From the records below, extract only the lines running from the line with "s.lcWait := eq_of_heq HEq.rfl" to the line with "s.leaves := eq_of_heq HEq.rfl", both lines included, reproducing them exactly.

EXERCISE INPUTS:
---
-- ==== Sys2Proof/Laws/State.lean ====
section
/-!
SUPPORT. What the primitive updates of State leave of each of its fields: one lemma per field per update, true by rfl. The proofs are
written so that simp leaves a proof term: the kernel then need not unfold the updates again.
-/

namespace Sys2Proof.Machine

@[simp] theorem State.setReg_pending (s : State) (k v : Nat) : (s.setReg k v).pending = s.pending := eq_of_heq HEq.rfl
@[simp] theorem State.setReg_now (s : State) (k v : Nat) : (s.setReg k v).now = s.now := eq_of_heq HEq.rfl
@[simp] theorem State.setReg_regs (s : State) (k v : Nat) : (s.setReg k v).regs = regsPut s.regs k v := eq_of_heq HEq.rfl
@[simp] theorem State.setReg_latch (s : State) (k v : Nat) : (s.setReg k v).latch = s.latch := eq_of_heq HEq.rfl
@[simp] theorem State.setReg_mem (s : State) (k v : Nat) : (s.setReg k v).mem = s.mem := eq_of_heq HEq.rfl
@[simp] theorem State.setReg_errRing (s : State) (k v : Nat) : (s.setReg k v).errRing = s.errRing := eq_of_heq HEq.rfl
@[simp] theorem State.setReg_fresh (s : State) (k v : Nat) : (s.setReg k v).fresh = s.fresh := eq_of_heq HEq.rfl
@[simp] theorem State.setReg_out (s : State) (k v : Nat) : (s.setReg k v).out = s.out := eq_of_heq HEq.rfl
@[simp] theorem State.setReg_fac (s : State) (k v : Nat) : (s.setReg k v).fac = s.fac := eq_of_heq HEq.rfl
@[simp] theorem State.setReg_lineActive (s : State) (k v : Nat) : (s.setReg k v).lineActive = s.lineActive := eq_of_heq HEq.rfl
@[simp] theorem State.setReg_msixMasked (s : State) (k v : Nat) : (s.setReg k v).msixMasked = s.msixMasked := eq_of_heq HEq.rfl
@[simp] theorem State.setReg_msixPending (s : State) (k v : Nat) : (s.setReg k v).msixPending = s.msixPending := eq_of_heq HEq.rfl
@[simp] theorem State.setReg_clocks (s : State) (k v : Nat) : (s.setReg k v).clocks = s.clocks := eq_of_heq HEq.rfl
@[simp] theorem State.setReg_svcLast (s : State) (k v : Nat) : (s.setReg k v).svcLast = s.svcLast := eq_of_heq HEq.rfl
@[simp] theorem State.setReg_svcPtr (s : State) (k v : Nat) : (s.setReg k v).svcPtr = s.svcPtr := eq_of_heq HEq.rfl
@[simp] theorem State.setReg_touched (s : State) (k v : Nat) : (s.setReg k v).touched = s.touched := eq_of_heq HEq.rfl
@[simp] theorem State.setReg_idleRetain (s : State) (k v : Nat) : (s.setReg k v).idleRetain = s.idleRetain := eq_of_heq HEq.rfl
@[simp] theorem State.setReg_sweep (s : State) (k v : Nat) : (s.setReg k v).sweep = s.sweep := eq_of_heq HEq.rfl
@[simp] theorem State.setReg_slalom (s : State) (k v : Nat) : (s.setReg k v).slalom = s.slalom := eq_of_heq HEq.rfl
@[simp] theorem State.setReg_log (s : State) (k v : Nat) : (s.setReg k v).log = s.log := eq_of_heq HEq.rfl
@[simp] theorem State.setReg_led (s : State) (k v : Nat) : (s.setReg k v).led = s.led := eq_of_heq HEq.rfl
@[simp] theorem State.setReg_nv (s : State) (k v : Nat) : (s.setReg k v).nv = s.nv := eq_of_heq HEq.rfl
@[simp] theorem State.setReg_ackedRsn (s : State) (k v : Nat) : (s.setReg k v).ackedRsn = s.ackedRsn := eq_of_heq HEq.rfl
@[simp] theorem State.setReg_merk (s : State) (k v : Nat) : (s.setReg k v).merk = s.merk := eq_of_heq HEq.rfl
@[simp] theorem State.setReg_lcWait (s : State) (k v : Nat) : (s.setReg k v).lcWait = s.lcWait := eq_of_heq HEq.rfl
@[simp] theorem State.setReg_lcYield (s : State) (k v : Nat) : (s.setReg k v).lcYield = s.lcYield := eq_of_heq HEq.rfl
@[simp] theorem State.setReg_crypto (s : State) (k v : Nat) : (s.setReg k v).crypto = s.crypto := eq_of_heq HEq.rfl
@[simp] theorem State.setReg_fca (s : State) (k v : Nat) : (s.setReg k v).fca = s.fca := eq_of_heq HEq.rfl
@[simp] theorem State.setReg_billing (s : State) (k v : Nat) : (s.setReg k v).billing = s.billing := eq_of_heq HEq.rfl
@[simp] theorem State.setReg_balance (s : State) (k v : Nat) : (s.setReg k v).balance = s.balance := eq_of_heq HEq.rfl
@[simp] theorem State.setReg_leaves (s : State) (k v : Nat) : (s.setReg k v).leaves = s.leaves := eq_of_heq HEq.rfl
@[simp] theorem State.setReg_tamper (s : State) (k v : Nat) : (s.setReg k v).tamper = s.tamper := eq_of_heq HEq.rfl
@[simp] theorem State.setReg_upd (s : State) (k v : Nat) : (s.setReg k v).upd = s.upd := eq_of_heq HEq.rfl
@[simp] theorem State.setReg_boot (s : State) (k v : Nat) : (s.setReg k v).boot = s.boot := eq_of_heq HEq.rfl
@[simp] theorem State.setReg_sessions (s : State) (k v : Nat) : (s.setReg k v).sessions = s.sessions := eq_of_heq HEq.rfl
@[simp] theorem State.setReg_nextSess (s : State) (k v : Nat) : (s.setReg k v).nextSess = s.nextSess := eq_of_heq HEq.rfl
@[simp] theorem State.setReg_staleStop (s : State) (k v : Nat) : (s.setReg k v).staleStop = s.staleStop := eq_of_heq HEq.rfl
@[simp] theorem State.setReg_peers (s : State) (k v : Nat) : (s.setReg k v).peers = s.peers := eq_of_heq HEq.rfl
@[simp] theorem State.setReg_ptp (s : State) (k v : Nat) : (s.setReg k v).ptp = s.ptp := eq_of_heq HEq.rfl
@[simp] theorem State.setReg_segOut (s : State) (k v : Nat) : (s.setReg k v).segOut = s.segOut := eq_of_heq HEq.rfl
@[simp] theorem State.setReg_epochs (s : State) (k v : Nat) : (s.setReg k v).epochs = s.epochs := eq_of_heq HEq.rfl
@[simp] theorem State.setReg_fwdDone (s : State) (k v : Nat) : (s.setReg k v).fwdDone = s.fwdDone := eq_of_heq HEq.rfl
@[simp] theorem State.setReg_fwdUsed (s : State) (k v : Nat) : (s.setReg k v).fwdUsed = s.fwdUsed := eq_of_heq HEq.rfl
@[simp] theorem State.setReg_lift (s : State) (k v : Nat) : (s.setReg k v).lift = s.lift := eq_of_heq HEq.rfl
@[simp] theorem State.setReg_pairs (s : State) (k v : Nat) : (s.setReg k v).pairs = s.pairs := eq_of_heq HEq.rfl
@[simp] theorem State.setReg_field (s : State) (k v : Nat) : (s.setReg k v).field = s.field := eq_of_heq HEq.rfl
@[simp] theorem State.setReg_interlock (s : State) (k v : Nat) : (s.setReg k v).interlock = s.interlock := eq_of_heq HEq.rfl
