-- ==== Sys2Proof/WellFormed.lean ====
section
/-!
DEFINITION. Which commands are well formed: the ranges of operands whose types are wider than what the spec lets the
outside deliver.
-/

namespace Sys2Proof

/-- A join request comes on medium 1 (line) or 2 (air), on a lane that the medium has, with a 64-bit serial (Tables 4.2
and 5.5). -/
def JoinRequest.wellFormed (j : JoinRequest) : Bool :=
  (j.medium == 1 && decide (j.lane < 6) || j.medium == 2 && decide (j.lane < 2)) && decide (j.serial < 2 ^ 64) &&
    decide (j.range < 256)

/-- A line frame has at most 400 payload octets, the longest LEN that is valid (R61), and 560 samples in a symbol at most (R66). -/
def LineRx.wellFormed (rx : LineRx) : Bool :=
  decide (rx.payload.length ≤ 400) && rx.syms.all (fun x => decide (x.1.length ≤ 560))

/-- An air frame carries an 8-octet extended address and a KAP payload of at most 2,047 octets (R95). -/
def AirRx.wellFormed (rx : AirRx) : Bool := decide (rx.ext < 2 ^ 64) && decide (rx.kap.length ≤ 2047)

/-- A pilot's correlation lies in 0 to 256 units of 1/256, its rotation in 0 to 15 units of π/8 (R91, R93). -/
def PilotRx.wellFormed (rx : PilotRx) : Bool := decide (rx.corr ≤ 256) && decide (rx.rot < 16)

/-- The well-formed commands. -/
def Instr.wellFormed (i : Instr) : Bool :=
  match i with
  | .jreq _ j => j.wellFormed
  | .lineFrameReceived _ _ _ rx => rx.wellFormed
  | .pilotWindow _ (some rx) => rx.wellFormed
  | .airFrameReceived _ _ rx => rx.wellFormed
  | _ => true

end Sys2Proof
end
---
COMPLETED EXERCISE:
@[simp] theorem State.setReg_lcWait (s : State) (k v : Nat) : (s.setReg k v).lcWait = s.lcWait := eq_of_heq HEq.rfl
@[simp] theorem State.setReg_lcYield (s : State) (k v : Nat) : (s.setReg k v).lcYield = s.lcYield := eq_of_heq HEq.rfl
@[simp] theorem State.setReg_crypto (s : State) (k v : Nat) : (s.setReg k v).crypto = s.crypto := eq_of_heq HEq.rfl
@[simp] theorem State.setReg_fca (s : State) (k v : Nat) : (s.setReg k v).fca = s.fca := eq_of_heq HEq.rfl
@[simp] theorem State.setReg_billing (s : State) (k v : Nat) : (s.setReg k v).billing = s.billing := eq_of_heq HEq.rfl
@[simp] theorem State.setReg_balance (s : State) (k v : Nat) : (s.setReg k v).balance = s.balance := eq_of_heq HEq.rfl
@[simp] theorem State.setReg_leaves (s : State) (k v : Nat) : (s.setReg k v).leaves = s.leaves := eq_of_heq HEq.rfl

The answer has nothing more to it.